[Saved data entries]
- - -

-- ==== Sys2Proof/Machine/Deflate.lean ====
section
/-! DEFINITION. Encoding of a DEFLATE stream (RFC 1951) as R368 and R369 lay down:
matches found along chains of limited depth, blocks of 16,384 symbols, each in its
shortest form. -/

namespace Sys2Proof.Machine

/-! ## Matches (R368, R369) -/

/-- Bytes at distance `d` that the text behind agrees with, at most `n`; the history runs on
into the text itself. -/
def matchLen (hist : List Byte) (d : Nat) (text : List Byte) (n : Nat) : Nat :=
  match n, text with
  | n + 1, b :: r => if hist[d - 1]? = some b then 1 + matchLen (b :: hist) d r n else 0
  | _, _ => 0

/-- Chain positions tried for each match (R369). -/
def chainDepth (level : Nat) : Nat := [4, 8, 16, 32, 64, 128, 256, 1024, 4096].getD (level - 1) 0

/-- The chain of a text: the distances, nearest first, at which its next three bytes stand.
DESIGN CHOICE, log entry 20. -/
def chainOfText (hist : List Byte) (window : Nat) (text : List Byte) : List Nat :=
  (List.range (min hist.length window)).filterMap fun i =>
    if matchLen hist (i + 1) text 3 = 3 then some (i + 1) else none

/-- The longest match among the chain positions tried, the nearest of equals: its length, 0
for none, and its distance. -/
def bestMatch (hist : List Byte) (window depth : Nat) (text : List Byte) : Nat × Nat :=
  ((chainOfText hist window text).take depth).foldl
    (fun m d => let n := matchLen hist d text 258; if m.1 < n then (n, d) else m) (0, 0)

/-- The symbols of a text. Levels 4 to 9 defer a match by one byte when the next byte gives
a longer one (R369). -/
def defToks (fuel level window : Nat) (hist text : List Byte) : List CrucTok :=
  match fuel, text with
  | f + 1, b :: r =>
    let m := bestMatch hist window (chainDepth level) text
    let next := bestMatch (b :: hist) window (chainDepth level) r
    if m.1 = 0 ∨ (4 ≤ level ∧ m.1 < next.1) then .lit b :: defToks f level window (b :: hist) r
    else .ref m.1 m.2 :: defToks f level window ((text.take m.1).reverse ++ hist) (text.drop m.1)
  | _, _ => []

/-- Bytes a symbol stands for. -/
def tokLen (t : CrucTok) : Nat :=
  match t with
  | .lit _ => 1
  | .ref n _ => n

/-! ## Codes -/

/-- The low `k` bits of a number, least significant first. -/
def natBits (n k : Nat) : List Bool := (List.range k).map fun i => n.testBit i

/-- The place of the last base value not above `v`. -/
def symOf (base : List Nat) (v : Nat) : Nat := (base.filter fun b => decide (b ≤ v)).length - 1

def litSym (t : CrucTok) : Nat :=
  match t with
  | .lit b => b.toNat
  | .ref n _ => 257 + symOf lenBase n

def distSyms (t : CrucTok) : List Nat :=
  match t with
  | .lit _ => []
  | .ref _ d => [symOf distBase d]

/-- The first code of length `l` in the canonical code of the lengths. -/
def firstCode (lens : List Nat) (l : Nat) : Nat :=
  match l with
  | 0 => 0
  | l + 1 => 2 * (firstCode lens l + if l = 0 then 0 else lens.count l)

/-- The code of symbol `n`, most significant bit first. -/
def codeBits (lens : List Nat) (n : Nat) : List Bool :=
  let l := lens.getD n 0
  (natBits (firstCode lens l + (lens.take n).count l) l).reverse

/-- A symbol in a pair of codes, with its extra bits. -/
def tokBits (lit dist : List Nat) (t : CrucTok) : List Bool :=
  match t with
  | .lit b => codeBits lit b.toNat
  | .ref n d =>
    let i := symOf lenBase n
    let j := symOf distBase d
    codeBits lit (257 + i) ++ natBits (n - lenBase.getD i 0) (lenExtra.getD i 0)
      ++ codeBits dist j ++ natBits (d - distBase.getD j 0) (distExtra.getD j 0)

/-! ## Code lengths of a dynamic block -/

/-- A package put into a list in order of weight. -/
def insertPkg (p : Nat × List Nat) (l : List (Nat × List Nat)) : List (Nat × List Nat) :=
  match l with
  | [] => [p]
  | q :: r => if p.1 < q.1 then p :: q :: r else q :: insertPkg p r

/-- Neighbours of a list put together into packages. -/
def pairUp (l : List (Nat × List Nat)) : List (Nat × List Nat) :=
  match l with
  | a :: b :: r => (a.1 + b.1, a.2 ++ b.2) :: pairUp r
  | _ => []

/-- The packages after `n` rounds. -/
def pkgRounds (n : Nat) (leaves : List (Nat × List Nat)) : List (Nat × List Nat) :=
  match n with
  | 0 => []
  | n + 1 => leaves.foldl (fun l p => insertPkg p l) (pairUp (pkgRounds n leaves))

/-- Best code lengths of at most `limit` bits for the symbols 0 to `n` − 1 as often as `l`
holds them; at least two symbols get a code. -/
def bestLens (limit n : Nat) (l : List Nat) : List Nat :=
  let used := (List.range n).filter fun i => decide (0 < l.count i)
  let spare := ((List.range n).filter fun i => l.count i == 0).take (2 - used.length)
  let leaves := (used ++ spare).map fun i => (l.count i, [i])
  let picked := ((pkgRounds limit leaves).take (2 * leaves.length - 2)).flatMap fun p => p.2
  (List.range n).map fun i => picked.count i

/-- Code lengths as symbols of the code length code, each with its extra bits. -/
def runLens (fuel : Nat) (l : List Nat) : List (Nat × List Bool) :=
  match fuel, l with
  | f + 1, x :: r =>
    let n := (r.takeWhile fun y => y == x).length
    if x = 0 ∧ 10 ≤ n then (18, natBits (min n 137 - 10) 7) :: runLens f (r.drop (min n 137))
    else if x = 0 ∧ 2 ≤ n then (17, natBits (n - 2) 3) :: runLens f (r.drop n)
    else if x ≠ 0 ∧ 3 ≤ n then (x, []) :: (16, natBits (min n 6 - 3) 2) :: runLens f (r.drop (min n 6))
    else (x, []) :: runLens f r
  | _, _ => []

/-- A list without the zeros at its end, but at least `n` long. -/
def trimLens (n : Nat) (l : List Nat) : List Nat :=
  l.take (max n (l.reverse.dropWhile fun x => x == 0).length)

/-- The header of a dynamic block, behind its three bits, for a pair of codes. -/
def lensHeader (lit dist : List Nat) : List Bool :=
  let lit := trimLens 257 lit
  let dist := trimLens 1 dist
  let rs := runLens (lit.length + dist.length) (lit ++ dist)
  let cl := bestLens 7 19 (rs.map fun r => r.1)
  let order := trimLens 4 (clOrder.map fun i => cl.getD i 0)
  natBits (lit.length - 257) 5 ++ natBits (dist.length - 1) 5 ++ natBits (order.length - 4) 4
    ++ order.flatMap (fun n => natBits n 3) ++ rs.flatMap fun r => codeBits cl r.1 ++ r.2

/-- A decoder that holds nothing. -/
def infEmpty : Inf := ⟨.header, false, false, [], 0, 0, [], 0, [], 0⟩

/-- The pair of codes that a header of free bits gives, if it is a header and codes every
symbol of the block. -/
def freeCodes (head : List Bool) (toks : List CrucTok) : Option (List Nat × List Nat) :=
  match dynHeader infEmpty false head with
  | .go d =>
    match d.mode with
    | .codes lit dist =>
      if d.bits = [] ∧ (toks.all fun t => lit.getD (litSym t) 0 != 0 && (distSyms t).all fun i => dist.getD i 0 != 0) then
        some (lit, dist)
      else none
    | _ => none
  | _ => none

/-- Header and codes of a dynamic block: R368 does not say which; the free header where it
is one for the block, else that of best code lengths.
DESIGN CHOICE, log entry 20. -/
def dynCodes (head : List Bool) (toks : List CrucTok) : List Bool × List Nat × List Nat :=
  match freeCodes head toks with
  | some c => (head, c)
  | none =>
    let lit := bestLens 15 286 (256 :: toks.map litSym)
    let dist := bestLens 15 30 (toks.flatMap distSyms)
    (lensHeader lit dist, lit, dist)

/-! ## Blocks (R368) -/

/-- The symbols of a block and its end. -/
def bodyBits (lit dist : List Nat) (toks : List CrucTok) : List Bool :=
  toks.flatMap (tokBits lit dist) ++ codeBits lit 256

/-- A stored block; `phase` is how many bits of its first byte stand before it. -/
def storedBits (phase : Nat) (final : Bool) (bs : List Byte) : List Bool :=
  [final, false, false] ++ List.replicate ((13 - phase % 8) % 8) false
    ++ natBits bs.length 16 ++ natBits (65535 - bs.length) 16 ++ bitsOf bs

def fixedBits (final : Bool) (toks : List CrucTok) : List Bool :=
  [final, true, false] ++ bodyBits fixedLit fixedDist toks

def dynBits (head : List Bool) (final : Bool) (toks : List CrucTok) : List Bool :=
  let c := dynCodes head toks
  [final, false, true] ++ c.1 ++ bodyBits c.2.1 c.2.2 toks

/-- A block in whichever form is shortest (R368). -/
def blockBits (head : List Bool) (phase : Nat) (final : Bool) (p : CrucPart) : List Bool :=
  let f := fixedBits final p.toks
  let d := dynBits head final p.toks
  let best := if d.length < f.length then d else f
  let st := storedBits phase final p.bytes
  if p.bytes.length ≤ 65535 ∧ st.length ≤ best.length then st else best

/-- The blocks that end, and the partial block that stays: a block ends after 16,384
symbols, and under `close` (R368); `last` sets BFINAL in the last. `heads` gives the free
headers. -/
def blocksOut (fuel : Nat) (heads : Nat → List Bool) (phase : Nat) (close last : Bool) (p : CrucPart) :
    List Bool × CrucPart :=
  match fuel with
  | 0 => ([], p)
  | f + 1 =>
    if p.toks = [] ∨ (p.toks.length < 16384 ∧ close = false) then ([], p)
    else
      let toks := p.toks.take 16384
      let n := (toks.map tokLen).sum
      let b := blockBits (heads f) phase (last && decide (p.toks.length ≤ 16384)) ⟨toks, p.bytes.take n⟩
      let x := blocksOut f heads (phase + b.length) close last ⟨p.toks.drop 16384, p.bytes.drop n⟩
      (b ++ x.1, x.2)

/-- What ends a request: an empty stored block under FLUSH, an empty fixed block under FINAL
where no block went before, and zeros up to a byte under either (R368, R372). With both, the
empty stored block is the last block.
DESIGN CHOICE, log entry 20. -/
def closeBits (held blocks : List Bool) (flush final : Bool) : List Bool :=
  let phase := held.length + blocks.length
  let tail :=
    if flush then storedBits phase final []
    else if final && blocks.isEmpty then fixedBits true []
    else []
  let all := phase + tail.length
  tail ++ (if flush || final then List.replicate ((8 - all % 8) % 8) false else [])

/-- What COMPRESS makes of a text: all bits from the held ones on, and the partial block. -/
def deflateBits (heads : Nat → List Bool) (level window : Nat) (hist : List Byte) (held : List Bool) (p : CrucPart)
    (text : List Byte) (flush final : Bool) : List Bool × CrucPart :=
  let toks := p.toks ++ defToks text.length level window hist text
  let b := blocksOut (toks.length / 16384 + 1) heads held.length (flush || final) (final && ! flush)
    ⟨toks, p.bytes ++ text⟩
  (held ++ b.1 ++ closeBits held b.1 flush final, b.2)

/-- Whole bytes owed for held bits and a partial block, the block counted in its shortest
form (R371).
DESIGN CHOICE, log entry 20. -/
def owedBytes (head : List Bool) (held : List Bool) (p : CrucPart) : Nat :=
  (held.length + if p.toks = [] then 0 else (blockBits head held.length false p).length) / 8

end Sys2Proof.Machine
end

- - -

## Your instructions
Set down only the lines above that fall between the line holding "((chainOfText hist window" and the line holding "let next := bestMatch", inclusive, keeping each exact.

## Written response
  ((chainOfText hist window text).take depth).foldl
    (fun m d => let n := matchLen hist d text 258; if m.1 < n then (n, d) else m) (0, 0)

/-- The symbols of a text. Levels 4 to 9 defer a match by one byte when the next byte gives
a longer one (R369). -/
def defToks (fuel level window : Nat) (hist text : List Byte) : List CrucTok :=
  match fuel, text with
  | f + 1, b :: r =>
    let m := bestMatch hist window (chainDepth level) text
    let next := bestMatch (b :: hist) window (chainDepth level) r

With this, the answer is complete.